> _What you are asked to do_:
Using the data below, return every line that holds the word "ioFault".

(Data extracted from a collection)
+ + + + +

/-- R117, R241, R276: no step is enabled unless the machine is RUNNING. (That the machine is in a run
state of its own before an image is loaded is the model's reading, assumption 4.) -/
def Obligations.NoStepUnlessRunning : Prop :=
  ∀ s : State, s.run ≠ .running → ∀ t, step s ≠ .next t

/-- R67: a store to the next instruction is what the next step runs. -/
def Obligations.StoreSeenByNextFetch : Prop :=
  ∀ (s : State) (sr : Reg), Runs s (.st sr 0) → s.pc + 1 ≠ params.kbsr →
    ∃ t, step s = .next t ∧ t.pc = s.pc + 1 ∧
      step t = exec (decode (s.reg sr)) { t with pc := s.pc + 2 }

/-- R28: after a step of a sequential instruction the PC is the next address. -/
def Obligations.SequentialPcAdvancesByOne : Prop :=
  ∀ (s t : State) (ir : Word) (s1 : State), s.run = .running → fetch s = .done ir s1 →
    isSequential (decode ir) = true → step s = .next t → t.pc = s.pc + 1

/-! ### Whole-machine rules -/

/-- R39, R271: the reset state. -/
def Obligations.ResetLeavesZeros : Prop :=
  (∀ r, State.reset.reg r = 0) ∧ State.reset.pc = params.pcStart ∧ State.reset.cond = .z ∧
    (∀ a, State.reset.peek a = 0) ∧ State.reset.run ≠ .running

/-- The reset state meets the machine's invariant. Memory with nothing listed is the canonical form of R39's
zeros (the form is assumption 7); that nothing is written or flushed is the model's choice (assumption 5), as
is the flush count (assumption 18). -/
def Obligations.ResetMeetsMachineInvariant : Prop := Safety.Inv State.reset

/-- Every step keeps the machine's invariant. Its clauses are about the model's own representation: the memory
list is canonical (R50; assumption 7), and no more bytes are flushed than written (R210; the count is
assumption 18). -/
def Obligations.StepKeepsMachineInvariant : Prop :=
  ∀ s t : State, Safety.Inv s → step s = .next t → Safety.Inv t

/-- R33: who leaves the flag alone. -/
def Obligations.FlagOtherwiseUntouched : Prop :=
  (∀ (i : Instr) (s t : State), writesNoRegister i = true → exec i s = .next t →
    t.cond = s.cond ∧ ∀ r, t.reg r = s.reg r) ∧
  (∀ (i : Instr) (s t : State), keepsLinkFlag i = true → exec i s = .next t → IsFlagOf s.pc t.cond) ∧
  (∀ s : State, s.advance.cond = s.cond) ∧
  (∀ (a w : Word) (s t : State), memRead a s = .done w t → t.cond = s.cond) ∧
  (∀ (a : Word) (r : IOReport) (s t : State), memRead a s = .failed r t → t.cond = s.cond) ∧
  (∀ (a v : Word) (s : State), (memWrite a v s).cond = s.cond) ∧
  (∀ (bs : List Byte) (s : State), (s.writeChars bs).cond = s.cond)

/-- R117, R118, R208: HALT is the only way to HALTED. -/
def Obligations.OnlyHaltHalts : Prop :=
  ∀ s t : State, step s = .next t → t.run = .halted →
    ∃ ir s1, fetch s = .done ir s1 ∧ decode ir = .halt

/-- R240, R249, D8, D18, D19: which instruction each fault comes from. -/
def Obligations.FaultsComeOnlyFromTheirCauses : Prop :=
  ∀ (s t : State) (f : FaultRecord), step s = .next t → t.run = .faulted f →
    match f with
    | .unknownOpcode op _ _ => ∃ ir s1 u, fetch s = .done ir s1 ∧
        ((op = .rti ∧ decode ir = .rti u) ∨ (op = .res ∧ decode ir = .res u))
    | .unknownTrapVector v _ => ∃ ir s1, fetch s = .done ir s1 ∧ decode ir = .trapUnlisted v
    | .ioFault r _ =>
        (∃ s1, fetch s = .failed r s1) ∨
        ∃ ir s1, fetch s = .done ir s1 ∧ mayReadCharacter (decode ir) = true

/-- R210, R211: a step only adds to the output, and only takes answers from the front of what the environment
has fixed; without a TRAP it writes nothing. -/
def Obligations.InputAndOutputKeepOrder : Prop :=
  ∀ s t : State, step s = .next t →
    s.iob.output <+: t.iob.output ∧ t.iob.input <:+ s.iob.input ∧ t.iob.keys <:+ s.iob.keys ∧
    (t.iob.output ≠ s.iob.output → ∃ ir s1, fetch s = .done ir s1 ∧ isTrap (decode ir) = true)

/-- R62, R202: only the stores change memory away from the two device words. -/
def Obligations.OnlyStoresChangeMemory : Prop :=
  ∀ (s t : State), step s = .next t →
    (∀ ir s1, fetch s = .done ir s1 → isStore (decode ir) = false) → SameButDevice s t

/-- R283: an instruction that asks the environment nothing does the same whatever the environment's answers are,
and takes none of them. -/
def Obligations.UnaskedAnswersHaveNoEffect : Prop :=
  ∀ (i : Instr) (s : State) (ks : List Bool) (cs : List ReadResult) (kc cc : FreeCursor), AsksNothing i s →
    exec i (withAnswers s ks cs kc cc) = Result.withAnswers (exec i s) ks cs kc cc

/-! ### Encoding -/

/-- R93: decoding the encoding of a well-formed instruction gives it back, with every operand; that of
the generic TRAP row gives the row of its vector (assumption 8). -/
def Obligations.DecodeEncodeRoundTrip : Prop :=
  (∀ i : Instr, i.wellFormed = true → decode (encode i) = i) ∧
  ∀ v : Byte, decode (encode (.trap v)) = refineTrap v

/-- R81, R88, R89: every word decodes to a well-formed instruction, whose own word agrees with it on the bits
R88's row uses; and a word that agrees with it on those bits decodes to the same instruction. That the other
bits are ignored is the spec's choice D9; RTI and RES keep them for the fault record only (assumption 12). -/
def Obligations.UnusedBitsAreIgnored : Prop :=
  ∀ ir : Word, (decode ir).wellFormed = true ∧
    encode (decode ir) &&& usedBits (decode ir) = ir &&& usedBits (decode ir) ∧
    ∀ ir' : Word, ir' &&& usedBits (decode ir) = ir &&& usedBits (decode ir) →
      withoutIgnored (decode ir') = withoutIgnored (decode ir)

/-- R90: the words that abort are exactly those with the opcode of RTI or RES. -/
def Obligations.AbortingWordsAreTwoOpcodes : Prop :=
  ∀ ir : Word, (∃ u, decode ir = .rti u ∨ decode ir = .res u) ↔
    (ir.toNat / 4096 = (params.opmap .rti).toNat ∨ ir.toNat / 4096 = (params.opmap .res).toNat)

/-- R96, 95_test_vectors.md 4.2 (words with the PRESUMED opcode values, assumption 1). -/
def Obligations.SpecExampleWordsDecode : Prop :=
  decode 0x107F = .addImm .r0 .r1 0x1F ∧ decode 0x14C4 = .addReg .r2 .r3 .r4 ∧
  decode 0x5020 = .andImm .r0 .r0 0 ∧ decode 0x5042 = .andReg .r0 .r1 .r2 ∧
  decode 0x92BF = .notReg .r1 .r2 ∧ decode 0x05FD = .br false true false 0x1FD ∧
  decode 0xC1C0 = .jmp .r7 ∧ decode 0x4802 = .jsr 2 ∧ decode 0x40C0 = .jsrr .r3 ∧
  decode 0x2405 = .ld .r2 5 ∧ decode 0xA5FF = .ldi .r2 0x1FF ∧ decode 0x63BE = .ldr .r1 .r6 0x3E ∧
  decode 0xE003 = .lea .r0 3 ∧ decode 0x3604 = .st .r3 4 ∧ decode 0xB604 = .sti .r3 4 ∧
  decode 0x7381 = .str .r1 .r6 1 ∧ decode 0xF025 = .halt ∧ decode 0xF0FF = .trapUnlisted 0xFF ∧
  decode 0x8000 = .rti 0 ∧ decode 0xD000 = .res 0

/-! ### Boot -/

/-- R275, R277: loading an image and reading its words back gives them unchanged. -/
def Obligations.LoaderRoundTrip : Prop :=
  ∀ (s : State) (origin : Word) (ws : List Word), ∃ t, loadImage (imageBytes origin ws) s = .ok t ∧
    ∀ k (h : k < ws.length), origin.toNat + k < 65536 → t.peek (origin + BitVec.ofNat 16 k) = ws[k]

/-- R275, R286, D24: the loader writes only the addresses from the origin on that it has whole words for, never
wraps, and changes nothing but memory; only an image without a whole origin fails. -/
def Obligations.LoaderStaysInItsRange : Prop :=
  (∀ (s : State) (hi lo : Byte) (rest : List Byte), ∃ t, loadImage (hi :: lo :: rest) s = .ok t ∧
    (∀ a : Word, (a.toNat < hi.toNat * 256 + lo.toNat ∨
      hi.toNat * 256 + lo.toNat + rest.length / 2 ≤ a.toNat) → t.peek a = s.peek a) ∧
    t.regs = s.regs ∧ t.pc = s.pc ∧ t.cond = s.cond ∧ t.run = s.run ∧ t.iob = s.iob) ∧
  (∀ (s : State) (b : List Byte), b.length < 2 → loadImage b s = .error .originUnreadable)

/-- R271, R276, D24, assumption 4: with no image loaded the machine takes no step; with one loaded it is RUNNING at
PC_START with its registers as reset left them. -/
def Obligations.BootNeedsAnImage : Prop :=
  ∀ images : List (List Byte),
    ((∀ b ∈ images, b.length < 2) → ∀ t, step (boot images) ≠ .next t) ∧
    ((∃ b ∈ images, 2 ≤ b.length) → (boot images).run = .running) ∧
    (boot images).pc = params.pcStart ∧ (boot images).cond = .z ∧ ∀ r, (boot images).reg r = 0
end

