-- ==== Sys2Proof/Laws/Step.lean ====
section
/-! SUPPORT. What a step can do, said once. -/

namespace Sys2Proof.Machine

/-- A step that answers a next state: the machine was RUNNING, and the fetch read a word, whose
instruction ran on the state with the PC advanced, or the fetch's poll failed and the run ended. -/
theorem step_cases {s t : State} (h : step s = .next t) : s.run = .running ∧
    ((∃ ir s1, fetch s = .done ir s1 ∧ ReadFrame s s1 ∧ exec (decode ir) s1.advance = .next t) ∨
     (∃ r s1, fetch s = .failed r s1 ∧ ReadFrame s s1 ∧
        t = { s1 with run := .faulted (.ioFault r s.pc) })) := by
  unfold step at h
  cases hr : s.run <;> rw [hr] at h <;> try cases h
  refine ⟨rfl, ?_⟩
  cases hf : fetch s with
  | done ir s1 =>
    simp only [hf] at h
    exact .inl ⟨ir, s1, rfl, (memRead_done hf).1, h⟩
  | failed r s1 =>
    simp only [hf] at h
    cases h
    exact .inr ⟨r, s1, rfl, (memRead_failed hf).1, rfl⟩

/-- Placing a fetch word leaves the registers, the PC, the flag and the bridge. -/
theorem State.withFetchWord_frame (s : State) (nbits w : Nat) :
    (s.withFetchWord nbits w).regs = s.regs ∧ (s.withFetchWord nbits w).pc = s.pc ∧
    (s.withFetchWord nbits w).cond = s.cond ∧ (s.withFetchWord nbits w).iob = s.iob ∧
    (s.withFetchWord nbits w).run = .running := ⟨rfl, rfl, rfl, rfl, rfl⟩

end Sys2Proof.Machine
end

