section
/-! Proofs of the family `44_trap_io.md`, the end and the hang of a string (R205, R261): the bound of the scan is
exact. A scan polls once in each round of memory; a round that nothing ends has its poll answered by a key and a
character other than 0x00, which uses up an answer of the budget unless no answer to come can be another. -/

namespace Sys2Proof.Machine

open Sys2Proof.Config
open Sys2Proof.Claims

/-! ### The scan and `NothingEnds` -/

theorem nothingEnds_mono {m n : Nat} {a : Word} {s : State} (h : NothingEnds n a s) (hmn : m ≤ n) :
    NothingEnds m a s := by
  induction m generalizing n a s with
  | zero => trivial
  | succ m ih =>
    obtain ⟨n, rfl⟩ := Nat.exists_eq_succ_of_ne_zero (Nat.ne_zero_of_lt hmn)
    obtain ⟨w, t, hread, hw, hrest⟩ := h
    exact ⟨w, t, hread, hw, ih hrest (Nat.le_of_succ_le_succ hmn)⟩

/-- What is read, and so whether anything ends, depends on memory and the bridge's answers only. -/
theorem nothingEnds_of_sameReads {n : Nat} {a : Word} {s t : State} (h : NothingEnds n a s) (hst : SameReads s t) :
    NothingEnds n a t := by
  induction n generalizing a s t with
  | zero => trivial
  | succ n ih =>
    obtain ⟨w, s', hread, hw, hrest⟩ := h
    obtain ⟨t', hread', hst'⟩ := memRead_sameReads hst hread
    exact ⟨w, t', hread', hw, ih hrest hst'⟩

theorem SameReads.symm {s t : State} (h : SameReads s t) : SameReads t s :=
  ⟨h.mem.symm, h.keys.symm, h.input.symm, h.keyCursor.symm, h.charCursor.symm⟩

theorem nothingEnds_congr {n : Nat} {a : Word} {s t : State} (h : SameReads s t) :
    NothingEnds n a s ↔ NothingEnds n a t :=
  ⟨fun hs => nothingEnds_of_sameReads hs h, fun ht => nothingEnds_of_sameReads ht h.symm⟩

/-- The output is no part of what is read. -/
theorem writeChars_sameReads (s : State) (bs : List Byte) : SameReads (s.writeChars bs) s := ⟨rfl, rfl, rfl, rfl, rfl⟩

/-- Nor are the registers and the flag. -/
theorem link_sameReads (s : State) : SameReads (link s) s := ⟨rfl, rfl, rfl, rfl, rfl⟩

theorem nothingEnds_succ_iff {n : Nat} {a w : Word} {s t : State} (hread : memRead a s = .done w t) :
    NothingEnds (n + 1) a s ↔ w ≠ 0 ∧ NothingEnds n (a + 1) t := by
  constructor
  · rintro ⟨w', t', hread', hrest⟩
    cases hread.symm.trans hread'
    exact hrest
  · exact fun hrest => ⟨w, t, hread, hrest⟩

theorem not_nothingEnds_of_failed {n : Nat} {a : Word} {s t : State} {r : IOReport}
    (hread : memRead a s = .failed r t) : ¬ NothingEnds (n + 1) a s := by
  rintro ⟨w, t', hread', -⟩
  cases hread.symm.trans hread'

theorem scan_eq_unended_iff (bytes : Word → List Byte) (n : Nat) (a : Word) (s : State) :
    scan bytes n a s = .unended ↔ NothingEnds n a s := by
  induction n generalizing a s with
  | zero => exact iff_of_true rfl trivial
  | succ n ih =>
    cases hread : memRead a s with
    | failed r s1 => rw [scan_succ_of_failed hread]; exact iff_of_false nofun (not_nothingEnds_of_failed hread)
    | done w s1 =>
      rw [nothingEnds_succ_iff hread]
      by_cases hw : w = 0
      · subst hw
        rw [scan_succ_of_zero hread]
        exact iff_of_false nofun fun h => h.1 rfl
      · rw [scan_succ_of_done hread hw, ih, nothingEnds_congr (writeChars_sameReads s1 _), and_iff_right hw]

theorem writeString_eq_hang_iff (bytes : Word → List Byte) (s : State) :
    writeString bytes s = .fault .stringHang ↔ NothingEnds (scanFuel s) (s.reg .r0) s := by
  rw [← scan_eq_unended_iff bytes]
  unfold writeString
  cases scan bytes (scanFuel s) (s.reg .r0) s with
  | ended t => exact iff_of_false nofun nofun
  | failed r t => exact iff_of_false nofun nofun
  | unended => exact iff_of_true rfl rfl

/-! ### Reads off KBSR, and a round of memory -/

/-- Reads off KBSR leave the state, so they go on exactly over words that are not zero. -/
theorem nothingEnds_add_iff {m n : Nat} {a : Word} {s : State} (h : ∀ k < m, a + BitVec.ofNat 16 k ≠ params.kbsr) :
    NothingEnds (m + n) a s ↔
      (∀ k < m, s.peek (a + BitVec.ofNat 16 k) ≠ 0) ∧ NothingEnds n (a + BitVec.ofNat 16 m) s := by
  induction m generalizing a with
  | zero => rw [add_ofNat_zero, Nat.zero_add]; exact (and_iff_right nofun).symm
  | succ m ih =>
    have hread : memRead a s = .done (s.peek a) s := memRead_plain a s (add_ofNat_zero a ▸ h 0 (Nat.succ_pos m))
    have htail : ∀ k < m, a + 1 + BitVec.ofNat 16 k ≠ params.kbsr := fun k hk =>
      add_ofNat_succ a k ▸ h (k + 1) (Nat.succ_lt_succ hk)
    have hhead : NothingEnds (m + 1 + n) a s ↔ s.peek a ≠ 0 ∧ NothingEnds (m + n) (a + 1) s := by
      rw [Nat.add_right_comm, nothingEnds_succ_iff hread]
    rw [hhead, ih htail, ← add_ofNat_succ, Nat.forall_lt_succ_left, ← and_assoc, add_ofNat_zero]
    simp only [add_ofNat_succ]

/-- The reads from `a` up to KBSR are off it. -/
theorem add_ofNat_ne_of_lt_dist {a b : Word} {k : Nat} (h : k < (b - a).toNat) : a + BitVec.ofNat 16 k ≠ b := by
  rintro rfl
  rw [BitVec.add_comm, BitVec.add_sub_cancel, BitVec.toNat_ofNat] at h
  exact absurd h (Nat.not_lt_of_ge (Nat.mod_le _ _))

+ + + + +

> _Solved exercise_:
    | .ioFault r _ =>
        t = { s1 with run := .faulted (.ioFault r s.pc) })) := by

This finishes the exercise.